Now, some of the creep underlying these impacts to ILW’s has become clearer, as figures have emerged for how much the loss has been creeping for some of the largest Florida headquartered primary insurers and the Lloyd’s marketplace.

First Lloyd’s and as our sister publication Reinsurance News explained last week data from the market shows that Lloyd’s syndicates experienced loss deterioration of just under £400 million in the second-quarter of 2018, at the mid-point of performance.

The most recent syndicate projections for the 2017 year of account (YoA) show further loss deterioration in Q2, much of which is likely to be from hurricane Irma as well perhaps as some from Maria and the California wildfires as well.

The mid-point estimate for the 2017 YoA for Lloyd’s syndicates is now for a loss of £2.82 billion, up from a loss of £2.42 billion at the end of Q1, reflecting UK £400 million (roughly US $510m at today’s exchange rate) of loss creep in the quarter as syndicates came to terms with their exposures from the 2017 underwriting year.
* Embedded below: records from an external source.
/-! `State.drain`. -/

@[simp] theorem State.drain_cfg (s : State) (l : Latch MemWbSlot) : (s.drain l).cfg = s.cfg := by cases l <;> simp [State.drain]
@[simp] theorem State.drain_pc (s : State) (l : Latch MemWbSlot) : (s.drain l).pc = s.pc := by cases l <;> simp [State.drain]
@[simp] theorem State.drain_hi (s : State) (l : Latch MemWbSlot) : (s.drain l).hi = s.hi := by cases l <;> simp [State.drain]
@[simp] theorem State.drain_lo (s : State) (l : Latch MemWbSlot) : (s.drain l).lo = s.lo := by cases l <;> simp [State.drain]
@[simp] theorem State.drain_badVAddr (s : State) (l : Latch MemWbSlot) : (s.drain l).badVAddr = s.badVAddr := by cases l <;> simp [State.drain]
@[simp] theorem State.drain_cp0Status (s : State) (l : Latch MemWbSlot) : (s.drain l).cp0Status = s.cp0Status := by cases l <;> simp [State.drain]
@[simp] theorem State.drain_cause (s : State) (l : Latch MemWbSlot) : (s.drain l).cause = s.cause := by cases l <;> simp [State.drain]
@[simp] theorem State.drain_epc (s : State) (l : Latch MemWbSlot) : (s.drain l).epc = s.epc := by cases l <;> simp [State.drain]
@[simp] theorem State.drain_mem (s : State) (l : Latch MemWbSlot) : (s.drain l).mem = s.mem := by cases l <;> simp [State.drain]
@[simp] theorem State.drain_iCache (s : State) (l : Latch MemWbSlot) : (s.drain l).iCache = s.iCache := by cases l <;> simp [State.drain]
@[simp] theorem State.drain_dCache (s : State) (l : Latch MemWbSlot) : (s.drain l).dCache = s.dCache := by cases l <;> simp [State.drain]
@[simp] theorem State.drain_pendingTarget (s : State) (l : Latch MemWbSlot) : (s.drain l).pendingTarget = s.pendingTarget := by cases l <;> simp [State.drain]
@[simp] theorem State.drain_ifId (s : State) (l : Latch MemWbSlot) : (s.drain l).ifId = s.ifId := by cases l <;> simp [State.drain]
@[simp] theorem State.drain_idEx (s : State) (l : Latch MemWbSlot) : (s.drain l).idEx = s.idEx := by cases l <;> simp [State.drain]
@[simp] theorem State.drain_exMem (s : State) (l : Latch MemWbSlot) : (s.drain l).exMem = s.exMem := by cases l <;> simp [State.drain]
@[simp] theorem State.drain_memWb (s : State) (l : Latch MemWbSlot) : (s.drain l).memWb = s.memWb := by cases l <;> simp [State.drain]
@[simp] theorem State.drain_pendingRedirect (s : State) (l : Latch MemWbSlot) : (s.drain l).pendingRedirect = s.pendingRedirect := by cases l <;> simp [State.drain]
@[simp] theorem State.drain_exDelaySlot (s : State) (l : Latch MemWbSlot) : (s.drain l).exDelaySlot = s.exDelaySlot := by cases l <;> simp [State.drain]
@[simp] theorem State.drain_run (s : State) (l : Latch MemWbSlot) : (s.drain l).run = s.run := by cases l <;> simp [State.drain]
@[simp] theorem State.drain_cycles (s : State) (l : Latch MemWbSlot) : (s.drain l).cycles = s.cycles := by cases l <;> simp [State.drain]
@[simp] theorem State.drain_draws (s : State) (l : Latch MemWbSlot) : (s.drain l).draws = s.draws := by cases l <;> simp [State.drain]
@[simp] theorem State.drain_symbols (s : State) (l : Latch MemWbSlot) : (s.drain l).symbols = s.symbols := by cases l <;> simp [State.drain]

end Sys2Proof.Machine
end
Now onto the Floridian primary insurers and as again reported by sister publication Reinsurance News considerable increases in their specific hurricane Irma loss estimates have been revealed.
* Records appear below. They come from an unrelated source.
/-- What a data write can do: it traps and nothing has changed, or it goes through the cache, or to RAM, or to a peripheral. -/
theorem State.memWrite_cases (s : State) (a v : Word) (n : Width) :
    (alignedTo a n = false ∧ s.memWrite a v n = .trap (.unalignedAccess .store) a) ∨
    (alignedTo a n = true ∧ rangeOf s.cfg a = none ∧ s.memWrite a v n = .trap (.busError .data) a) ∨
    (∃ r, alignedTo a n = true ∧ rangeOf s.cfg a = some r ∧
      ((s.cfg.dCache.enabled = true ∧ r.uncached = false ∧
          s.memWrite a v n = .ok { s with dCache := (s.dCache.write s.cfg.dCache .data s.mem a v n).1,
                                          mem := (s.dCache.write s.cfg.dCache .data s.mem a v n).2 }) ∨
       ((s.cfg.dCache.enabled = false ∨ r.uncached = true) ∧ r.backend = .ram ∧
          s.memWrite a v n = .ok { s with mem := s.mem.write a v n }) ∨
       ((s.cfg.dCache.enabled = false ∨ r.uncached = true) ∧ (∃ d, r.backend = .peripheral d) ∧ s.memWrite a v n = .ok s))) := by
  cases ha : alignedTo a n with
  | false => exact .inl ⟨rfl, by simp [State.memWrite, ha]⟩
  | true =>
    cases hr : rangeOf s.cfg a with
    | none => exact .inr (.inl ⟨rfl, rfl, by simp [State.memWrite, ha, hr]⟩)
    | some r =>
      refine .inr (.inr ⟨r, rfl, rfl, ?_⟩)
      cases he : s.cfg.dCache.enabled with
      | false =>
        cases hb : r.backend with
        | ram => exact .inr (.inl ⟨.inl rfl, rfl, by simp [State.memWrite, State.backendWrite, ha, hr, he, hb]⟩)
        | peripheral d => exact .inr (.inr ⟨.inl rfl, ⟨d, rfl⟩, by simp [State.memWrite, State.backendWrite, ha, hr, he, hb]⟩)
      | true =>
        cases hu : r.uncached with
        | false => exact .inl ⟨rfl, rfl, by simp [State.memWrite, ha, hr, he, hu]⟩
        | true =>
          cases hb : r.backend with
          | ram => exact .inr (.inl ⟨.inr rfl, rfl, by simp [State.memWrite, State.backendWrite, ha, hr, he, hu, hb]⟩)
          | peripheral d => exact .inr (.inr ⟨.inr rfl, ⟨d, rfl⟩, by simp [State.memWrite, State.backendWrite, ha, hr, he, hu, hb]⟩)

/-- What a fetch can do. -/
theorem State.fetchWord_cases (s : State) (m : Memory) (a : Word) :
    (rangeOf s.cfg a = none ∧ s.fetchWord m a = .trap (.busError .fetch) a) ∨
    (∃ r, rangeOf s.cfg a = some r ∧
      ((s.cfg.iCache.enabled = true ∧ r.uncached = false ∧
          s.fetchWord m a = .ok (s.iCache.readWord s.cfg.iCache .instruction m a).1
            { s with iCache := (s.iCache.readWord s.cfg.iCache .instruction m a).2.1 }) ∨
       ((s.cfg.iCache.enabled = false ∨ r.uncached = true) ∧ r.backend = .ram ∧ s.fetchWord m a = .ok (m.word a) s) ∨
       ((s.cfg.iCache.enabled = false ∨ r.uncached = true) ∧ (∃ d, r.backend = .peripheral d) ∧
          s.fetchWord m a = .ok (s.backendRead .cpu m r a .word).1 { s with draws := s.draws + 1 }))) := by
  cases hr : rangeOf s.cfg a with
  | none => exact .inl ⟨rfl, by simp [State.fetchWord, hr]⟩
  | some r =>
    refine .inr ⟨r, rfl, ?_⟩
    cases he : s.cfg.iCache.enabled with
    | false =>
      cases hb : r.backend with
      | ram => exact .inr (.inl ⟨.inl rfl, rfl, by simp [State.fetchWord, State.backendRead, Memory.read, hr, he, hb]⟩)
      | peripheral d => exact .inr (.inr ⟨.inl rfl, ⟨d, rfl⟩, by simp [State.fetchWord, State.backendRead, hr, he, hb]⟩)
    | true =>
      cases hu : r.uncached with
      | false => exact .inl ⟨rfl, rfl, by simp [State.fetchWord, hr, he, hu]⟩
      | true =>
        cases hb : r.backend with
        | ram => exact .inr (.inl ⟨.inr rfl, rfl, by simp [State.fetchWord, State.backendRead, Memory.read, hr, he, hu, hb]⟩)
        | peripheral d => exact .inr (.inr ⟨.inr rfl, ⟨d, rfl⟩, by simp [State.fetchWord, State.backendRead, hr, he, hu, hb]⟩)

/-- A successful read leaves everything but the data cache, memory and the draw counter. -/
theorem State.memRead_ok {s s' : State} {a v : Word} {n : Width} (h : s.memRead a n = .ok v s') :
    ∃ k m d, s' = { s with dCache := k, mem := m, draws := d } := by
  rcases State.memRead_cases s a n with ⟨_, e⟩ | ⟨_, _, e⟩ | ⟨r, _, _, ⟨_, _, e⟩ | ⟨_, _, e⟩ | ⟨_, _, e⟩⟩ <;>
    rw [e] at h <;> cases h <;> exact ⟨_, _, _, rfl⟩

/-- A successful write leaves everything but the data cache and memory. -/
theorem State.memWrite_ok {s s' : State} {a v : Word} {n : Width} (h : s.memWrite a v n = .ok s') :
    ∃ k m, s' = { s with dCache := k, mem := m } := by
  rcases State.memWrite_cases s a v n with ⟨_, e⟩ | ⟨_, _, e⟩ | ⟨r, _, _, ⟨_, _, e⟩ | ⟨_, _, e⟩ | ⟨_, _, e⟩⟩ <;>
    rw [e] at h <;> cases h <;> exact ⟨_, _, rfl⟩

/-- A successful fetch leaves everything but the instruction cache and the draw counter. -/
theorem State.fetchWord_ok {s s' : State} {m : Memory} {a v : Word} (h : s.fetchWord m a = .ok v s') :
    ∃ k d, s' = { s with iCache := k, draws := d } := by
  rcases State.fetchWord_cases s m a with ⟨_, e⟩ | ⟨r, _, ⟨_, _, e⟩ | ⟨_, _, e⟩ | ⟨_, _, e⟩⟩ <;>
    rw [e] at h <;> cases h <;> exact ⟨_, _, rfl⟩

/-! Commit. -/

@[simp] theorem State.applySpecial_hi (s : State) (e : Effects) : (s.applySpecial e).hi = e.hi.getD s.hi := by
  unfold State.applySpecial
  cases e.hi <;> cases e.lo <;> rcases e.cp0 with _ | ⟨⟨⟩, _⟩ <;> cases e.drew <;> rfl

@[simp] theorem State.applySpecial_lo (s : State) (e : Effects) : (s.applySpecial e).lo = e.lo.getD s.lo := by
  unfold State.applySpecial
  cases e.hi <;> cases e.lo <;> rcases e.cp0 with _ | ⟨⟨⟩, _⟩ <;> cases e.drew <;> rfl

@[simp] theorem State.applySpecial_draws (s : State) (e : Effects) : (s.applySpecial e).draws = s.draws + if e.drew then 1 else 0 := by
  unfold State.applySpecial
  cases e.hi <;> cases e.lo <;> rcases e.cp0 with _ | ⟨⟨⟩, _⟩ <;> cases e.drew <;> rfl

/-- A Coprocessor 0 register after an instruction's special effects. -/
theorem State.cp0_applySpecial (s : State) (e : Effects) (c : Cp0Reg) :
    (s.applySpecial e).cp0 c = match e.cp0 with
      | some (d, v) => if c = d then v else s.cp0 c
      | none => s.cp0 c := by
  unfold State.applySpecial
  cases e.hi <;> cases e.lo <;> rcases e.cp0 with _ | ⟨⟨⟩, _⟩ <;> cases e.drew <;> cases c <;> rfl

/-- PC and the waiting target after an instruction. -/
theorem State.updatePc_fields (s : State) (target : Option Word) :
    (s.cfg.delaySlot = true → (s.updatePc target).pc = s.pendingTarget.getD (s.pc + 4#32) ∧
      (s.updatePc target).pendingTarget = target) ∧
    (s.cfg.delaySlot = false → (s.updatePc target).pc = target.getD (s.pc + 4#32) ∧
      (s.updatePc target).pendingTarget = s.pendingTarget) := by
  constructor <;> intro h <;> simp [State.updatePc, h]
For just four of the major Floridian primaries, FedNat, Heritage, UPC Insurance, and Universal Insurance, the hurricane Irma loss creep now amounts to more than $1 billion, since their original estimates were made.

FedNat recently revealed a new gross loss figure for Irma of $630 million, a 103% increase from the $310 million it announced at the end of Q3 2017.

Heritage Insurance Holdings, Inc. said recently that its hurricane Irma gross loss is nearing $800 million, again considerably higher than the $388 million it revealed in November of last year.

United Insurance Holdings (UPC Insurance) said that its gross reserves for hurricane Irma had increased by 56% to $623 million, driven by loss creep over the first-half of 2018.

Finally, fellow primary Universal Insurance Holdings has announced earlier this year that its total Irma loss would rise to $502 million, leading it to pass on another $50 million of Irma loss creep to its reinsurance panel.

So that’s just slightly over $1 billion of hurricane Irma loss creep from just these four Floridian primary players, which suggests that across the Florida primary market as a whole the total loss creep will be a good deal higher.

The loss creep being experienced by the Lloyd’s syndicates and these four Floridians is a clear example of the primary impact of LAE and other claims issues related to hurricane Irma, which is ultimately the cause of more of the losses falling to reinsurance markets, triggering ILW’s and causing ILS funds to increase their loss estimates, as has been seen throughout the year so far.

Whether there is further loss deterioration to come is uncertain of course, but given the increase seen in the Lloyd’s market just in Q2 2018 and the continued reports of LAE issues and AOB, it seems highly likely that there could be some further loss creep seen in the third-quarter as well.